HONOLULU (HawaiiNewsNow) – COVID cases are rising once again, but there are no government mandates on the horizon, even as more and more gatherings are happening toward the summer months.
“We’re not instituting any more measures,” said Amanda Johnson, general manager of Blue Note Hawaii. “It really is up to people if they want to wear a mask while they’re here. We understand.”
Blue Note Hawaii reopened in November of last year with performers behind plexiglass shields and with limited capacity. Those restrictions are gone, and masks are no longer required to attend an event or work there.
That’s not changing, even as COVID hospitalizations are also rising.
“If we get up to 100 patients in hospitals, that will start to cause us some concern,” Hilton Raethel, the head of the Hawaii Healthcare Association, said six days ago.
We’re getting very close. The association says hospitalizations due to COVID jumped from 68 last week Friday, to 93 on Monday. There were 91 hospitalizations on Wednesday.
Being vaccinated twice isn’t enough.
“With the new variants that we’re seeing, if you’ve only had two shots, you are at risk upwards of 70% of being hospitalized, and you could have very severe consequences,” said Dr.

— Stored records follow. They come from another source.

-- ==== Sys2Proof/Machine/Wire.lean ====
section
/-! DEFINITION. The wire side of the block's contract with its host: the frame layouts of 30_encoding.md R61 to R63, what
the host sends for an event (R64), and how the host turns a received buffer into commands (42_frame.md R121, R122).
The machine's step does not use this file (log entry 16). -/

namespace Sys2Proof.Machine

/-- `[sequence: 1 byte][payload: DATALEN bytes]`, "total size DATALEN+1" (R61). -/
def dataFrame (c : Cfg) (x : Byte) (payload : Vector Byte c.dataLen) : List Byte := x :: payload.toList

/-- `[sequence: 1 byte][ack_marker: 1 byte]` (R62). -/
def ackFrame (x : Byte) : List Byte := [x, ackMarker]

/-- The begin-experiment control signal `[0x02, 0x47]` (R63). -/
def startSignal : List Byte := [startByte0, startByte1]

/-- What the host sends to the peer for an event: the frame of an undropped DATA or ACK event, else nothing (R64). The
payloads of the message units, DATALEN bytes each, are the external message store's (00_scope.md R6). -/
def wireFrame (c : Cfg) (payloadOf : Half → Vector Byte c.dataLen) : Event → Option (List Byte)
  | .data x u false => some (dataFrame c x (payloadOf u))
  | .data _ _ true => none
  | .ack x false => some (ackFrame x)
  | .ack _ true => none
  | .accept _ => none

/-- The first `n` frames of `size` bytes of a buffer, in buffer order: frame i is bytes `i·S .. i·S+S-1` (R121). -/
def cutFrames (size : Nat) : Nat → List Byte → List (List Byte)
  | 0, _ => []
  | n + 1, buf => buf.take size :: cutFrames size n (buf.drop size)

/-- The command for one data frame: the block sees only the sequence byte (R64, R121). -/
def rxdataOf (frame : List Byte) : Instr := .arqRxdata (frame.getD 0 0#8)

/-- The command for one ACK frame (R121, 20_memory.md R42). -/
def rxackOf (frame : List Byte) : Instr := .arqRxack (frame.getD 0 0#8) (frame.getD 1 0#8)

/-- The commands the host issues for a received buffer of frames: one a frame, in order (R121); none for a buffer that is
ambiguous (R122) or fits no frame (93 I14). DESIGN CHOICE, log entry 21: a buffer longer than 65535 bytes, which FRM.CLASS
cannot be asked about, is classified by its length as an integer and cut all the same. -/
def bufferCommands (c : Cfg) (buf : List Byte) : List Instr :=
  match classify c buf.length with
  | .dataFrames n => (cutFrames (dataFrameSize c) n buf).map rxdataOf
  | .ackFrames n => (cutFrames ackFrameSize n buf).map rxackOf
  | .ambiguous => []
  | .unclassified => []

/-- The command the host passes the begin-experiment control signal on as (R63). -/
def startCommand : Instr := .arqCtrl startByte0 startByte1

/-- The commands the host issues for whatever it has received. A buffer that is exactly the begin-experiment signal is that
signal (R63), before any length rule. DESIGN CHOICE, log entry 20: the spec does not say how the host tells the signal
from one ACK frame of the same two bytes, nor, with DATALEN = 1, from one data frame of these two bytes, where the length
rule alone makes the buffer ambiguous and R122 drops it; the signal is taken. Every other buffer is one of frames (R121). -/
def receivedCommands (c : Cfg) (buf : List Byte) : List Instr :=
  if buf = startSignal then [startCommand] else bufferCommands c buf

end Sys2Proof.Machine
end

Scott Miscovich of Premier Medical Group.
High school graduations are also around the corner, and the Department of Education is leaving most of the decision-making up to each school.
“Schools have a flexibility to determine event specific details to maintain the health and safety of all attendees,” said Interim School Superintendent Keith Hayashi.

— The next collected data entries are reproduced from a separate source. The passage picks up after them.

-- ==== Sys2Proof/Safety.lean ====
section
/-! DEFINITION. What statements about the machine are said with: the invariants of 10_state.md R22 to R31, the window
bound of 43_arq.md R165, equality up to slots that hold no entry (R28), and the numbers and lists that statements
compute from a state. -/

namespace Sys2Proof.Machine

/-! ## Queues (10_state.md R27) -/

/-- The invariants of R27 for a queue of capacity `cap`. -/
structure Queue.Wf (cap : Nat) (q : Queue) : Prop where
  slots : q.slot.length = cap
  size_le : q.size.toNat ≤ cap
  front_lt : q.front.toNat < cap
  rear_lt : q.rear.toNat < cap
  rear_eq : q.rear.toNat = (q.front.toNat + q.size.toNat + cap - 1) % cap

/-- Slot `i` holds an entry (R28). -/
def Queue.holds (cap : Nat) (q : Queue) (i : Nat) : Prop := ∃ j, j < q.size.toNat ∧ q.entryIndex cap j = i

/-- Both queues are well formed for the capacities of the configuration (R10, R27). -/
structure QueuesWf (s : State) : Prop where
  txq : s.txq.Wf s.cfg.w
  rxq : s.rxq.Wf s.cfg.d

/-! ## The sequence space (10_state.md R22, R26, R30) -/

/-- `BASE..BASE+LENM-1` (R26). -/
def inSeqSpace (c : Cfg) (x : Byte) : Prop := c.base ≤ x.toNat ∧ x.toNat ≤ c.base + c.lenm - 1

/-- The sequence number of unit u: `BASE + (u mod LENM)` (R30, R166). -/
def seqOfUnit (c : Cfg) (u : Nat) : Byte := BitVec.ofNat 8 (c.base + u % c.lenm)

/-- The unit of the TXQ entry at offset j, over the integers (R30). -/
def unitAt (s : State) (j : Nat) : Nat := s.sentCount.toNat - s.txq.size.toNat + j

/-! ## The machine's invariant -/

/-- What holds after reset and after every step. -/
structure Inv (s : State) : Prop where
  /-- The block is built for a valid configuration (00_scope.md R9). -/
  cfg_valid : s.cfg.valid = true
  /-- R27. -/
  queues : QueuesWf s
  /-- R23: `SENT_COUNT` is in 0..M. -/
  sent_le : s.sentCount.toNat ≤ s.cfg.m
  /-- R22: `NEXT_SEQ = BASE + (SENT_COUNT mod LENM)`. -/
  next_seq : s.nextSeq = seqOfUnit s.cfg s.sentCount.toNat
  /-- R31: RX_EXP is in the sequence space. -/
  rx_exp : inSeqSpace s.cfg s.rxExp
  /-- R30: while Transmitting, every TXQ entry carries a unit already sent. -/
  units_sent : s.fsm = .transmitting → s.txq.size.toNat ≤ s.sentCount.toNat
  /-- R30: while Transmitting, the entry at offset j has the sequence number of its unit. -/
  entries : s.fsm = .transmitting →
    ∀ j, j < s.txq.size.toNat → s.txq.entry s.cfg.w j = seqOfUnit s.cfg (unitAt s j)
  /-- R29: an ACKBIT is set only for a slot that holds an entry, in SR or SLW, while Transmitting. -/
  ackbits_held : ∀ i, ackBit s i = true →
    s.fsm = .transmitting ∧ (s.cfg.mode = .sr ∨ s.cfg.mode = .slw) ∧ s.txq.holds s.cfg.w i
  /-- R145: the window has slid past every acknowledged front entry. -/
  front_unacked : s.txq.size ≠ 0#8 → ackBit s s.txq.front.toNat = false
  /-- R25: when Transmitting with nothing outstanding, ACK_TIMER is 0. -/
  timer_stopped : s.fsm = .transmitting → s.txq.size = 0#8 → s.ackTimer = 0#16
  /-- R137: a finished transfer is not Transmitting. -/
  unfinished : s.fsm = .transmitting → ¬(s.sentCount.toNat = s.cfg.m ∧ s.txq.size = 0#8)
  /-- R137, R160: in Idle both timers are 0. -/
  idle_timers : s.fsm = .idle → s.ackTimer = 0#16 ∧ s.txTimer = 0#16
  /-- R139, R150: neither timer stands above its threshold after a command. -/
  ack_timer_below : fires s.cfg s.ackTimer s.cfg.ackTimeout = false
  tx_timer_below : fires s.cfg s.txTimer s.cfg.txTimeout = false

/-- R165: at most D - 1 entries wait in RXQ. -/
def ReceiverWindowBelowDepth (s : State) : Prop := s.rxq.size.toNat < s.cfg.d

/-! ## What statements compute from a state -/

/-- The entries of a queue, oldest first (R28). -/
def Queue.entries (cap : Nat) (q : Queue) : List Byte := (List.range q.size.toNat).map (q.entry cap)

/-- The ACKBITs of the TXQ entries, oldest first (R29). -/
def ackMarks (s : State) : List Bool := (List.range s.txq.size.toNat).map fun j => ackBit s (s.txq.entryIndex s.cfg.w j)

/-- The length of the longest prefix of marked entries. -/
def markedPrefix (marks : List Bool) : Nat := (marks.takeWhile id).length

/-- FSM as a number (R21). -/
def fsmNumber : Fsm → Nat
  | .idle => 0
  | .transmitting => 1

/-- MODE as a number (R181). -/
def modeNumber : Mode → Nat
  | .sw => 0
  | .gbn => 1
  | .sr => 2
  | .slw => 3

/-- The content of register `r` as a number, column by column of the table of 45_system.md R181. -/
def regContent (s : State) (r : Nat) : Nat :=
  match r with
  | 0x00 => fsmNumber s.fsm + 2 * (if s.sentCount.toNat = s.cfg.m then 1 else 0) + 4 * modeNumber s.cfg.mode
  | 0x01 => s.err.toNat
  | 0x02 => s.nextSeq.toNat
  | 0x03 => s.sentCount.toNat
  | 0x04 => s.rxExp.toNat
  | 0x05 => s.ackTimer.toNat
  | 0x06 => s.txTimer.toNat
  | 0x07 => s.txq.size.toNat
  | 0x08 => s.txq.front.toNat
  | 0x09 => s.txq.rear.toNat
  | 0x0A => s.ackbits.toNat % 2 ^ s.cfg.w
  | 0x0B => s.rxq.size.toNat
  | 0x0C => s.rxq.front.toNat
  | 0x0D => s.rxq.rear.toNat
  | 0x0E => s.cfg.w + 256 * s.cfg.lenm + 65536 * s.cfg.base
  | 0x0F => s.cfg.d
  | 0x10 => s.cfg.m
  | 0x11 => s.cfg.dataLen
  | _ => 0

/-- The DATA of an ARQ response as a number: FSM at bit 16, TXQ.size at bit 8, the event count at bit 0 (43_arq.md
R130). -/
def arqNumber (fsm : Fsm) (size nev : Nat) : BitVec 24 := BitVec.ofNat 24 (65536 * fsmNumber fsm + 256 * size + nev % 256)

/-- The DATA events of frames (sequence number, unit), each with the draw it takes, under threshold `p` (R131, R133). -/
def dataEvents (p : Nat) (frames : List (Byte × Half)) (us : List Draw) : List Event :=
  List.zipWith (fun f u => .data f.1 f.2 (decide (u.toNat < p))) frames us

/-- The ACK events of sequence numbers, each with the draw it takes, under threshold `p` (R131, R138). -/
def ackEvents (p : Nat) (xs : List Byte) (us : List Draw) : List Event :=
  List.zipWith (fun x u => .ack x (decide (u.toNat < p))) xs us

/-- Whether the entry at offset j is sent again on an ACK timeout (43_arq.md R136). -/
def sentAgain (s : State) (j : Nat) : Bool :=
  match s.cfg.mode with
  | .sw => true
  | .gbn => true
  | .sr => !ackBit s (s.txq.entryIndex s.cfg.w j)
  | .slw => !ackBit s (s.txq.entryIndex s.cfg.w j)

/-- The outstanding frames that an ACK timeout sends again, oldest first: entry and unit (43_arq.md R136). -/
def outstandingFrames (s : State) : List (Byte × Half) :=
  ((List.range s.txq.size.toNat).filter (sentAgain s)).map fun j =>
    (s.txq.entry s.cfg.w j, BitVec.ofNat 16 (unitAt s j))

/-- The entries of the queue a selector names, oldest first (R28). -/
def State.entriesOf (s : State) (q : QSel) : List Byte := (s.queue q).entries (capacity s.cfg q)

/-! ### One tick (43_arq.md R150), in numbers -/

/-- The ACK timer fires on the next tick (R139, R150). -/
def ackFires (s : State) : Bool :=
  decide (s.txq.size ≠ 0#8) && decide (s.cfg.ackTimeout < (s.ackTimer.toNat + 1) * s.cfg.tickMs)

/-- The transmit timer fires on the next tick (R139, R150). -/
def txFires (s : State) : Bool := decide (s.cfg.txTimeout < (s.txTimer.toNat + 1) * s.cfg.tickMs)

/-- The next tick sends a new frame (R150). -/
def newFrameDue (s : State) : Bool :=
  txFires s && decide (s.txq.size.toNat < s.cfg.w) && decide (s.sentCount.toNat < s.cfg.m)

/-- The frames the next tick emits, in order: the retransmissions, then the new frame (R150). -/
def tickFrames (s : State) : List (Byte × Half) :=
  (if ackFires s then outstandingFrames s else []) ++ if newFrameDue s then [(s.nextSeq, s.sentCount)] else []

/-! ### ACK progress (43_arq.md R145), in numbers -/

/-- Taking the last ACK of the message: EOM, and no entry left (43_arq.md R137). -/
def lastAck (s : State) (n : Nat) : Bool := decide (s.sentCount.toNat = s.cfg.m ∧ s.txq.size.toNat = n)

/-- The state after ACK progress that takes `n` entries off the window, the draws `us` being left (R137, R145). -/
def windowAdvanced (s : State) (us : List Draw) (n : Nat) : State :=
  { s with
    fsm := if lastAck s n then .idle else .transmitting
    ackTimer := 0#16
    txTimer := if lastAck s n then 0#16 else s.txTimer
    txq := { s.txq with
      front := BitVec.ofNat 8 ((s.txq.front.toNat + n) % s.cfg.w)
      size := BitVec.ofNat 8 (s.txq.size.toNat - n) }
    draws := us
    rsps := s.rsps ++
      [⟨.ok, arqNumber (if lastAck s n then .idle else .transmitting) (s.txq.size.toNat - n) 0⟩] }

/-- `n` first transmissions one after the other (43_arq.md R134). -/
def sendTimes : Nat → State → Option State
  | 0, s => some s
  | n + 1, s =>
    match sendNew s with
    | none => none
    | some t => sendTimes n t

/-- The ERR bits a command may set (60_exceptions.md R190). -/
def errBitsOf : Instr → BitVec 5
  | .nop => 0b00000#5
  | .fecEnc _ => 0b00000#5
  | .fecSyn _ => 0b00000#5
  | .fecCor _ => 0b00001#5
  | .fecDec _ => 0b00000#5
  | .qEnq _ _ => 0b00010#5
  | .qDeq _ => 0b00100#5
  | .qFront _ => 0b00100#5
  | .qRear _ => 0b00100#5
  | .qClear _ => 0b00000#5
  | .qSize _ => 0b00000#5
  | .frmClass _ => 0b01000#5
  | .arqCtrl _ _ => 0b00000#5
  | .arqRxdata _ => 0b00010#5
  | .arqRxack _ _ => 0b00000#5
  | .arqTick => 0b00000#5
  | .arqEom => 0b00000#5
  | .arqDisc => 0b00000#5
  | .regRd _ => 0b10000#5
  | .regClrerr _ => 0b00000#5

/-! ## Slots that hold no entry (10_state.md R28, R36) -/

/-- Two queues that differ at most in slots that hold no entry. -/
structure Queue.SameEntries (cap : Nat) (a b : Queue) : Prop where
  slots : a.slot.length = b.slot.length
  front : a.front = b.front
  rear : a.rear = b.rear
  size : a.size = b.size
  entries : ∀ j, j < a.size.toNat → a.entry cap j = b.entry cap j

/-- Two states that differ at most in queue slots that hold no entry. -/
structure SameButFreeSlots (s t : State) : Prop where
  rest : { s with txq := t.txq, rxq := t.rxq } = t
  txq : s.txq.SameEntries s.cfg.w t.txq
  rxq : s.rxq.SameEntries s.cfg.d t.rxq

/-- Two results alike: next states that `SameButFreeSlots` relates, or the same stop. -/
def SameResult : Result → Result → Prop
  | .next s, .next t => SameButFreeSlots s t
  | .fault a, .fault b => a = b
  | .refused a, .refused b => a = b
  | .next _, .fault _ => False
  | .next _, .refused _ => False
  | .fault _, .next _ => False
  | .fault _, .refused _ => False
  | .refused _, .next _ => False
  | .refused _, .fault _ => False

/-! ## Fresh states -/

/-- A block built for `c`, after hardware reset, with the given draws at hand. -/
def freshWith (c : Cfg) (us : List Draw) : State := { State.resetOf c with draws := us }

end Sys2Proof.Machine
end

With no Aloha Stadium, Mililani High School’s seniors will have their commencement at the Stan Sheriff Center on the UH Manoa campus on Monday. Each graduate will be allowed eight guests.

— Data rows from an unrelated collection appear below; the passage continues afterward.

-- ==== Sys2Proof/Certificates/Slice0/Obligations.lean ====
section
/-! DEFINITION. The statements for the provers, family by family. Each names the rule of spec/ that it formalises. -/

open Sys2Proof Sys2Proof.Machine

/-! ## Commands and their encoding (30_encoding.md) -/

/-- R55, R60, R67: decoding the word of a command gives the command back, with every operand at every value. -/
def Obligations.DecodeOfEncode : Prop := ∀ i : Instr, decode (encode i) = .ok i

/-- R55, R66: a word that decodes is the word of the command it decodes to. -/
def Obligations.EncodeOfDecode : Prop := ∀ (w : Word) (i : Instr), decode w = .ok i → encode i = w

/-- R55: a word decodes exactly when it matches a row of the opcode table, to a command of that row; and no word matches
two rows. -/
def Obligations.DecodeFollowsTheOpcodeTable : Prop :=
  (∀ w i, decode w = .ok i → ∃ row ∈ opcodeRows, row.fits w = true ∧ row.mnemonic = mnemonic i) ∧
  (∀ w, ∀ row ∈ opcodeRows, row.fits w = true → ∃ i, decode w = .ok i ∧ mnemonic i = row.mnemonic) ∧
  (∀ w, ∀ r₁ ∈ opcodeRows, ∀ r₂ ∈ opcodeRows, r₁.fits w = true → r₂.fits w = true → r₁ = r₂)

/-- R57: the undefined opcodes are exactly the ranges listed. -/
def Obligations.UndefinedOpcodes : Prop :=
  ∀ w : Word, decode w = .error (.undefinedOpcode (opcField w)) ↔
    (0x01 ≤ (opcField w).toNat ∧ (opcField w).toNat ≤ 0x0F) ∨ (0x14 ≤ (opcField w).toNat ∧ (opcField w).toNat ≤ 0x1F) ∨
    (0x26 ≤ (opcField w).toNat ∧ (opcField w).toNat ≤ 0x2F) ∨ (0x31 ≤ (opcField w).toNat ∧ (opcField w).toNat ≤ 0x3F) ∨
    (0x46 ≤ (opcField w).toNat ∧ (opcField w).toNat ≤ 0x4F) ∨ 0x52 ≤ (opcField w).toNat

/-- R67: words of the spec's examples decode to their commands. -/
def Obligations.SampleWordsDecode : Prop :=
  decode 0x00000000#32 = .ok .nop ∧ decode 0x10000004#32 = .ok (.fecEnc 0b100#3) ∧
  decode 0x12000035#32 = .ok (.fecCor 0b110101#6) ∧ decode 0x20010005#32 = .ok (.qEnq .rxq 5#8) ∧
  decode 0x22000000#32 = .ok (.qFront .txq) ∧ decode 0x30000022#32 = .ok (.frmClass 34#16) ∧
  decode 0x40000247#32 = .ok (.arqCtrl 0x02#8 0x47#8) ∧ decode 0x42000006#32 = .ok (.arqRxack 0#8 0x06#8) ∧
  decode 0x50020000#32 = .ok (.regRd 0x02#8) ∧ decode 0x51000001#32 = .ok (.regClrerr 0b00001#5)

/-- R58: a word that matches no row of the opcode table, and a REG.RD word with a register number above 0x11, set ERR[4],
respond ILLEGAL with 0, and do nothing else. -/
def Obligations.IllegalWordOnlySetsErr4AndResponds : Prop :=
  ∀ (w : Word) (rest : List Input) (s : State), s.cfg.valid = true → s.inputs = .command w :: rest →
    ((∀ row ∈ opcodeRows, row.fits w = false) ∨ (opcField w = 0x50#8 ∧ 0x11#8 < selField w)) →
    step s = .next { s with inputs := rest, err := s.err ||| 0b10000#5, rsps := s.rsps ++ [⟨.illegal, 0#24⟩] }

/-- R68: the pseudo-instructions, as commands and as words. -/
def Obligations.PseudoInstructionsExpand : Prop :=
  (arqStart = [.arqCtrl 0x02#8 0x47#8] ∧ arqStart.map encode = [0x40000247#32]) ∧
  (∀ x : Byte, arqAck x = [.arqRxack x 0x06#8] ∧ (arqAck x).map encode = [0x42000006#32 ||| x.setWidth 32 <<< 8]) ∧
  (∀ n : Nat, arqTicks n = List.replicate n .arqTick ∧ (arqTicks n).map encode = List.replicate n 0x43000000#32) ∧
  (regClrall = [.regClrerr 0x1F#5] ∧ regClrall.map encode = [0x5100001F#32])

/-- R52: where STATUS and DATA stand in the response word, and the code of each status. -/
def Obligations.ResponseWordLayout : Prop :=
  (∀ r : Response, r.word.extractLsb' 24 8 = r.status.code ∧ r.word.extractLsb' 0 24 = r.data) ∧
  [Status.ok, .corrected, .uncorrectable, .qFull, .qEmpty, .busy, .ctrlIgnored, .idleIgnored, .ackDropped, .ackBadmark,
    .ackNomatch, .ackDuplicate, .rxOutOfOrder, .classAmbiguous, .classNone, .illegal].map Status.code =
  [0x00#8, 0x01#8, 0x02#8, 0x03#8, 0x04#8, 0x05#8, 0x06#8, 0x07#8, 0x08#8, 0x09#8, 0x0A#8, 0x0B#8, 0x0C#8, 0x0D#8,
    0x0E#8, 0xFF#8]

/-- R61, R62, R64: what the host puts on the wire for an event, the message store holding DATALEN bytes a unit. -/
def Obligations.WireFrameOfAnEvent : Prop :=
  ∀ (c : Cfg) (payload : Half → Vector Byte c.dataLen) (x : Byte) (u : Half),
    wireFrame c payload (.data x u false) = some ([x] ++ (payload u).toList) ∧
    ([x] ++ (payload u).toList).length = c.dataLen + 1 ∧
    wireFrame c payload (.ack x false) = some [x, 0x06#8] ∧
    wireFrame c payload (.data x u true) = none ∧ wireFrame c payload (.ack x true) = none ∧
    wireFrame c payload (.accept x) = none

/-! ## Steps (00_scope.md R3, 20_memory.md R48) -/

/-- When the next input is a command word that decodes to i, the step is i's effect with the word taken from the port; so
the k-th step runs the k-th command. The one exception is R220 with R210: a command that waits for a draw when the next
input is a hardware reset, which abandons it (StepsThatRunNoCommand). -/
def Obligations.StepRunsTheDecodedCommand : Prop :=
  ∀ (s : State) (w : Word) (rest : List Input) (i : Instr), s.cfg.valid = true → s.inputs = .command w :: rest →
    decode w = .ok i →
    (∀ t, exec i { s with inputs := rest } = .next t → step s = .next t) ∧
    (rest.head? ≠ some .hardReset → step s = exec i { s with inputs := rest })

Several other high schools that had used Aloha Stadium are also moving to the Stan Sheriff. And since its indoors, masks will be required by the DOE.
Another large gathering is planned Saturday morning, with a Christians United In Prayer event at the State Capitol. Organizers are expecting 500 people for the outdoor event, with no restrictions.
“Everything is by faith, so we just trust in God that everything that we do is by faith” said Event Coordinator Sandra Tilo Ulu.
Miscovich said it’s not just the gatherings. Those rising visitor numbers are also a factor in the latest surge, especially with masks optional on planes.
“The variants are coming here sooner, and the infectivity of different variants coming and spreading is sooner, likely because we’re such a melting pot with people coming from each direction,” he said.
Miscovich said he and other health experts believe the latest surge will last another six to eight weeks.